[Material to process]

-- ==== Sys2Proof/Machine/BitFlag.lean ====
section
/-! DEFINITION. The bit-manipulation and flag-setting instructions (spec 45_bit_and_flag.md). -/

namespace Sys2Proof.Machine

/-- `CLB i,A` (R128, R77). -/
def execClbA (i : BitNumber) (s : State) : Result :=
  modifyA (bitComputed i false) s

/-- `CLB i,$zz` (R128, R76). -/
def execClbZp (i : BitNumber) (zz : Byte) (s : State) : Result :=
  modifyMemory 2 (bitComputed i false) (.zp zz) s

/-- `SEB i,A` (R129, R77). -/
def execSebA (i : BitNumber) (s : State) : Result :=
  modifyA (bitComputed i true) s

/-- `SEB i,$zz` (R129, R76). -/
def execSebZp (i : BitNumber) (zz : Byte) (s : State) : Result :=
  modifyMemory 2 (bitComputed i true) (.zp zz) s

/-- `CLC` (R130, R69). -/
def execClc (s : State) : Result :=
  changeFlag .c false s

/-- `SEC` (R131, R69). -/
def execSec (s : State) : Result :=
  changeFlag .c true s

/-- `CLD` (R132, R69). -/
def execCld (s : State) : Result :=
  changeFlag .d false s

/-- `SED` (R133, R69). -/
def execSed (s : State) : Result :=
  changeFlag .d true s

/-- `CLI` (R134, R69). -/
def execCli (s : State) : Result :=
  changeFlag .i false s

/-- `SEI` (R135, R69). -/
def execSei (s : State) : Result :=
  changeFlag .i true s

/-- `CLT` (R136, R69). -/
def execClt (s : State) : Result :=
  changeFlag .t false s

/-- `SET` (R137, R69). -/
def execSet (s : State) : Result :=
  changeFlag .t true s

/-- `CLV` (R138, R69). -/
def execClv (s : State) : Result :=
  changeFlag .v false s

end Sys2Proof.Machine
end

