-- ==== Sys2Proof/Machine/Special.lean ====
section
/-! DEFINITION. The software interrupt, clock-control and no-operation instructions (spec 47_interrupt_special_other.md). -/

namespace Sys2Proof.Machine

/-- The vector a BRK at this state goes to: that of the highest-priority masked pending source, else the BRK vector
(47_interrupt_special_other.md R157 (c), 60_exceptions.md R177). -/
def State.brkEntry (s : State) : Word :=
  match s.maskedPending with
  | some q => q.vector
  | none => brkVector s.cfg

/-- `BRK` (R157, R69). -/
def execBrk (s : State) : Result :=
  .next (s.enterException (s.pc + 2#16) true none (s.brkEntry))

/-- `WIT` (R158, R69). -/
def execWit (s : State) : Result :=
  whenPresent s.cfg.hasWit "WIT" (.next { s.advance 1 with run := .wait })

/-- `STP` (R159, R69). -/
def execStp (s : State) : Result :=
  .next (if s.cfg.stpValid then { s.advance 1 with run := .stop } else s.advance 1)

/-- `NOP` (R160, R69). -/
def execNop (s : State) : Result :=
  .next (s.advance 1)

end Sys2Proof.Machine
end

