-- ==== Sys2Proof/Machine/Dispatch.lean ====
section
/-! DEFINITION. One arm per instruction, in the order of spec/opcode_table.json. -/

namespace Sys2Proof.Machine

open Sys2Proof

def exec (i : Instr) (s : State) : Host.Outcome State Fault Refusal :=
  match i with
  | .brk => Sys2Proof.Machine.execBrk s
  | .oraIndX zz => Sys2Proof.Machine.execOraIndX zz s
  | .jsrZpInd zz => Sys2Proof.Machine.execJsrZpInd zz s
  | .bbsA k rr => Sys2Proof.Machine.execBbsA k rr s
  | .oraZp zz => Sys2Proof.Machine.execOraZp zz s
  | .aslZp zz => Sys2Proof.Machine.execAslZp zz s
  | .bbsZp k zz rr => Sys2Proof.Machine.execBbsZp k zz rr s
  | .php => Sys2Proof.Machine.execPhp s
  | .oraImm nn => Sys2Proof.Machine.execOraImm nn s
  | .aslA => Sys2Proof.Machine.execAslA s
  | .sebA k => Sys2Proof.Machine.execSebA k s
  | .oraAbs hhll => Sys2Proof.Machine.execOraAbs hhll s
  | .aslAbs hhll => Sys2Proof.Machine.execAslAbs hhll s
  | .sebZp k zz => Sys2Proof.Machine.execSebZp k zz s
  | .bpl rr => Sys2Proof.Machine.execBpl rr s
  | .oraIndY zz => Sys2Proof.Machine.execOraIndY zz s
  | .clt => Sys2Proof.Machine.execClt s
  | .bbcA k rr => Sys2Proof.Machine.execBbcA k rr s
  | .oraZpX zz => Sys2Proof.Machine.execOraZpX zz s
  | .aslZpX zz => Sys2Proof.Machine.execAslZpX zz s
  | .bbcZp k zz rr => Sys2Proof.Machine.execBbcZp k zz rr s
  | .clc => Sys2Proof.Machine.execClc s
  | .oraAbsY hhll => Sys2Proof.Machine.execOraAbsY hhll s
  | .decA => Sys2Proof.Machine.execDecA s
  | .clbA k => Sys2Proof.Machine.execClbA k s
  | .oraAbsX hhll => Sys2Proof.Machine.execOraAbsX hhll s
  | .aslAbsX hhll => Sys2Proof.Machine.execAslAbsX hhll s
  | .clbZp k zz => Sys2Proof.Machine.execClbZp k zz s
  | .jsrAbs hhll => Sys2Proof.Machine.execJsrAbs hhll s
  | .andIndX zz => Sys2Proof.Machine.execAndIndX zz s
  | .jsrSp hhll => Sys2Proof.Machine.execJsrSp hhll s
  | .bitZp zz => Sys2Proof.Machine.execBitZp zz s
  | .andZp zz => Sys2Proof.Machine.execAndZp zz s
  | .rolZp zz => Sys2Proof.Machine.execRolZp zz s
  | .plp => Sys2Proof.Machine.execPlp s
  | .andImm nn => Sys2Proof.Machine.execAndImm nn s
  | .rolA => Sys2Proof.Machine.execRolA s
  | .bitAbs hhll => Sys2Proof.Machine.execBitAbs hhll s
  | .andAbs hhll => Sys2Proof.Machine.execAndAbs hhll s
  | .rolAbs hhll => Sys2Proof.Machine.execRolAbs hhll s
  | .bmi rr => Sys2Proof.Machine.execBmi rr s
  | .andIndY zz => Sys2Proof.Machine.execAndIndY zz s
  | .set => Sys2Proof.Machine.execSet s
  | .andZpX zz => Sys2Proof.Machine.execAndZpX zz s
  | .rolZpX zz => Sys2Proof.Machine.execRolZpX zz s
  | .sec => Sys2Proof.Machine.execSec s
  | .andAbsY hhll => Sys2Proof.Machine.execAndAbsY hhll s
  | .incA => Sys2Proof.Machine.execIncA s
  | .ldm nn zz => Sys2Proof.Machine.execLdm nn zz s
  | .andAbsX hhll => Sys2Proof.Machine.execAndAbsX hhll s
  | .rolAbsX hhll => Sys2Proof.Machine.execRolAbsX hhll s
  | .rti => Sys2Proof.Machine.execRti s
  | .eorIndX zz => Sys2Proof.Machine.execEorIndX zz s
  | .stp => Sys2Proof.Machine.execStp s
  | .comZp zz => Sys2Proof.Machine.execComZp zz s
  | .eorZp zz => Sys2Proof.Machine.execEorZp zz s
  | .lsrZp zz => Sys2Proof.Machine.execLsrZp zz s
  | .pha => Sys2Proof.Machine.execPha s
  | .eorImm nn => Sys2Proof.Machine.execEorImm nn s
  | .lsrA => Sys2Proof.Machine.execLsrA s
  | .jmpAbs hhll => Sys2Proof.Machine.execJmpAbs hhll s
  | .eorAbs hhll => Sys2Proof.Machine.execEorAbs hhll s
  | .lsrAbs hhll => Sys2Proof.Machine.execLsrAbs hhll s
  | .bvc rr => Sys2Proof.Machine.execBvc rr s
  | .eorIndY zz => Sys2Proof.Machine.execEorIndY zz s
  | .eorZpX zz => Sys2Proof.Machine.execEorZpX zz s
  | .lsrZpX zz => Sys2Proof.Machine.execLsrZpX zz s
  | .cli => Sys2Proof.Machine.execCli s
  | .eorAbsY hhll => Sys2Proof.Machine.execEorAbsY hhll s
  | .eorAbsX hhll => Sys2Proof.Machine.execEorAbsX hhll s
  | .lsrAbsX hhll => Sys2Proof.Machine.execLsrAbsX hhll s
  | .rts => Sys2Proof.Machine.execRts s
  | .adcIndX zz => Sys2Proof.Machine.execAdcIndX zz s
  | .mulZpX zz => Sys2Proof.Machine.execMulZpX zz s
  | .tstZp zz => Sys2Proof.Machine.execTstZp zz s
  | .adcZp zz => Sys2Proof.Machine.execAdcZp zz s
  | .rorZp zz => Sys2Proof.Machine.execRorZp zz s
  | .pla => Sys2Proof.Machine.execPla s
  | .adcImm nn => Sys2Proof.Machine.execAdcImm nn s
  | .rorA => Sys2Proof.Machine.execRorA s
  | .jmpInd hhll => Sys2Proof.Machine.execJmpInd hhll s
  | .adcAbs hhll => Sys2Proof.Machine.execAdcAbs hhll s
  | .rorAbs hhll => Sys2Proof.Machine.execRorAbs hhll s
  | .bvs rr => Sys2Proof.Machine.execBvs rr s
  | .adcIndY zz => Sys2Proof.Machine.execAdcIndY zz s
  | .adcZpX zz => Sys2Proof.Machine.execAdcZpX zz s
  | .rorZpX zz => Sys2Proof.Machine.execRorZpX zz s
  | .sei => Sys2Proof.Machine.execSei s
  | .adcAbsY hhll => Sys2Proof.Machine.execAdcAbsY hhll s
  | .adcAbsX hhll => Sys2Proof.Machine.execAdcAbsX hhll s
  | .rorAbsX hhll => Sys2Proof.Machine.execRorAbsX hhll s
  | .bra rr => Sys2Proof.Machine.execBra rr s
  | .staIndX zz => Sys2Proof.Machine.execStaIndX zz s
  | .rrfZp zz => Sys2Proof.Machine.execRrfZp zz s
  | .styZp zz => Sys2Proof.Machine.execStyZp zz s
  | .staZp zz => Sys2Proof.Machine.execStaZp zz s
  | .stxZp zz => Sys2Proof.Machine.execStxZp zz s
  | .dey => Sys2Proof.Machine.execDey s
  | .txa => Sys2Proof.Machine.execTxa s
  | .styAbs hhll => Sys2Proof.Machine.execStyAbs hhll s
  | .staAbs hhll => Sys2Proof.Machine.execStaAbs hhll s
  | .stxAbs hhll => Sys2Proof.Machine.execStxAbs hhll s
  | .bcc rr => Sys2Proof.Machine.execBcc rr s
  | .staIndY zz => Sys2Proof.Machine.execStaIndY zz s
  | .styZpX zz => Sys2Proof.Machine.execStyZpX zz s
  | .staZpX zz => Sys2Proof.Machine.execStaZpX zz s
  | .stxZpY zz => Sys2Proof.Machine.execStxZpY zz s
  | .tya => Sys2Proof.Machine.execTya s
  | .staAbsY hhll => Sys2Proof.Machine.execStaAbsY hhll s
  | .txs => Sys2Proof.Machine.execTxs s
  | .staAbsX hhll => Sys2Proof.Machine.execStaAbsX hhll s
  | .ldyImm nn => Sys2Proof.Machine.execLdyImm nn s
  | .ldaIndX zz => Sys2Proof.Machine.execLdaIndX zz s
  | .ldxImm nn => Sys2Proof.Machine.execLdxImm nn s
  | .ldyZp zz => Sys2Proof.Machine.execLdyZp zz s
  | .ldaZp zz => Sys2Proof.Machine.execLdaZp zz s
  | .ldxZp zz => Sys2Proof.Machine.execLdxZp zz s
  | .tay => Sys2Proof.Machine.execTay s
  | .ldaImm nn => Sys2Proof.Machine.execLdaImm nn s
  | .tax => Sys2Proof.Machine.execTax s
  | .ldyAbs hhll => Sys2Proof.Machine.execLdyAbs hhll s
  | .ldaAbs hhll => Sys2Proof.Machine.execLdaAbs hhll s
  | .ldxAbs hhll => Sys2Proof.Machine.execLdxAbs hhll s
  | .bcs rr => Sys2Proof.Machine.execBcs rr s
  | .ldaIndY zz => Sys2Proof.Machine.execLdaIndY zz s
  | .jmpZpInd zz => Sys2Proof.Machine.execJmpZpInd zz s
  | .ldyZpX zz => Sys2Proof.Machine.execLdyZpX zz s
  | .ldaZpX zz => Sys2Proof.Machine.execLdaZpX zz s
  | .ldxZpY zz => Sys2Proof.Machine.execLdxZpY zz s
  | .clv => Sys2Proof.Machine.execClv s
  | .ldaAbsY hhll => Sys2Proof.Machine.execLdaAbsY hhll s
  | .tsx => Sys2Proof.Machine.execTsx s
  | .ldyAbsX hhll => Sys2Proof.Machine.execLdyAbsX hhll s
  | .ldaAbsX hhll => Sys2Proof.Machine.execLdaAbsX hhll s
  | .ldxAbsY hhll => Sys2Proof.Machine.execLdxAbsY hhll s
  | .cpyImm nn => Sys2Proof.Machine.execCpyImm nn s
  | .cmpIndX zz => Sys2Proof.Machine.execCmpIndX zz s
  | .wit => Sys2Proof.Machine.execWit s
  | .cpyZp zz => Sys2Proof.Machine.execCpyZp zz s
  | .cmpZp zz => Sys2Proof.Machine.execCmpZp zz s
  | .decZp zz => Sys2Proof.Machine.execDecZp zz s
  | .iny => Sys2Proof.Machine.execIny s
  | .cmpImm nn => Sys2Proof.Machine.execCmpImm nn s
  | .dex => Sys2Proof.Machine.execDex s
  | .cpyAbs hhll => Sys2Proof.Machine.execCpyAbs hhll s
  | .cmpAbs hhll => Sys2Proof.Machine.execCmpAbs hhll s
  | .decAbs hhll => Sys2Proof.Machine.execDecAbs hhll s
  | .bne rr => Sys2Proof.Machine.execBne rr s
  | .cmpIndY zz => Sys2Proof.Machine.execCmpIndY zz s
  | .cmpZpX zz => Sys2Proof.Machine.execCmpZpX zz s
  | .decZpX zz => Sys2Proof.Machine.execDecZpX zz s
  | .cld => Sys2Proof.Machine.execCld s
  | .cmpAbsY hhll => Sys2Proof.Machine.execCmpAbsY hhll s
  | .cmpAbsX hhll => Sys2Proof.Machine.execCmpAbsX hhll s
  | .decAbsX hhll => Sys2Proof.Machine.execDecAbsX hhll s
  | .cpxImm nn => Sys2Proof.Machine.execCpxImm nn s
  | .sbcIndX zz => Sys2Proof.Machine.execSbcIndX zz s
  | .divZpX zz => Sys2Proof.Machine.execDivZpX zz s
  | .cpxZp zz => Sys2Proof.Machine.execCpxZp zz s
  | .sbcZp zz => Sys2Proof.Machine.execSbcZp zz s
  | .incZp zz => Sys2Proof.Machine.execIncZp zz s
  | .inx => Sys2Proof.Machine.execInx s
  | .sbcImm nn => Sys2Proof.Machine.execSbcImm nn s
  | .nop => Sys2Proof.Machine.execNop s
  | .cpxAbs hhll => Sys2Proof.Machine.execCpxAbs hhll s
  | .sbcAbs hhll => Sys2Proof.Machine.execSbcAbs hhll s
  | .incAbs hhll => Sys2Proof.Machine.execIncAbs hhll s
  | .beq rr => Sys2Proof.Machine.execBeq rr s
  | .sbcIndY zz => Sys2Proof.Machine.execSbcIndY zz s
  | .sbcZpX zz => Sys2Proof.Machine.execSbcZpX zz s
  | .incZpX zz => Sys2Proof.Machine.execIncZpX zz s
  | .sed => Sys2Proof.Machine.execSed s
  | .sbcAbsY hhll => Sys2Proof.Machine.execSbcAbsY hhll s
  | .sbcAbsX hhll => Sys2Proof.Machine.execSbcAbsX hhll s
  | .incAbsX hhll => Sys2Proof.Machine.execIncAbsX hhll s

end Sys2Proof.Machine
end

[/Material to process]
[Material to process]

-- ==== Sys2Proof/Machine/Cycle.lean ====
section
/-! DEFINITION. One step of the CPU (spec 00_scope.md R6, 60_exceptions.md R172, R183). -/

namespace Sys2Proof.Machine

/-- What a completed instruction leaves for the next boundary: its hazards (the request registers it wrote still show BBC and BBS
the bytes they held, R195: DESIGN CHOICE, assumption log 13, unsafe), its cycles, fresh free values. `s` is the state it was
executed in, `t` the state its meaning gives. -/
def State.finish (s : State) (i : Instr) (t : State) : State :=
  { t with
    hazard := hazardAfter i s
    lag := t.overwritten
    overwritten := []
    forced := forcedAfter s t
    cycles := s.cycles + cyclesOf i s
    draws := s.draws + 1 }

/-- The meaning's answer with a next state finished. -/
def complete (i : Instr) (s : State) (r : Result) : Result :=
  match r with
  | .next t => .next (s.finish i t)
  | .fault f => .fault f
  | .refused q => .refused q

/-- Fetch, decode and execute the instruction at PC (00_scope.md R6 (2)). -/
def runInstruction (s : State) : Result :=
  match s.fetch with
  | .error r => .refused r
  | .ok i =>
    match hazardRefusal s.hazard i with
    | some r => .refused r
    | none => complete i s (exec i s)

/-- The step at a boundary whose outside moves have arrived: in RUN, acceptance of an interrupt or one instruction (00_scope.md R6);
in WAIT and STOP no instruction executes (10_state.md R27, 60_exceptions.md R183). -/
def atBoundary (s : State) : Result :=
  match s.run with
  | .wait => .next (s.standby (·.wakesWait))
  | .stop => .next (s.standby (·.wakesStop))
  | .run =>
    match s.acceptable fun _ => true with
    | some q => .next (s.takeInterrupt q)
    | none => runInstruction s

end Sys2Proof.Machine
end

[/Material to process]

Where does the word "true" appear in the listing above? Copy every line that holds it.

> Solution to the exercise
  modifyA (bitComputed i true) s
  modifyMemory 2 (bitComputed i true) (.zp zz) s
  changeFlag .c true s
  changeFlag .d true s
  changeFlag .i true s
  changeFlag .t true s
  .next (s.enterException (s.pc + 2#16) true none (s.brkEntry))
    match s.acceptable fun _ => true with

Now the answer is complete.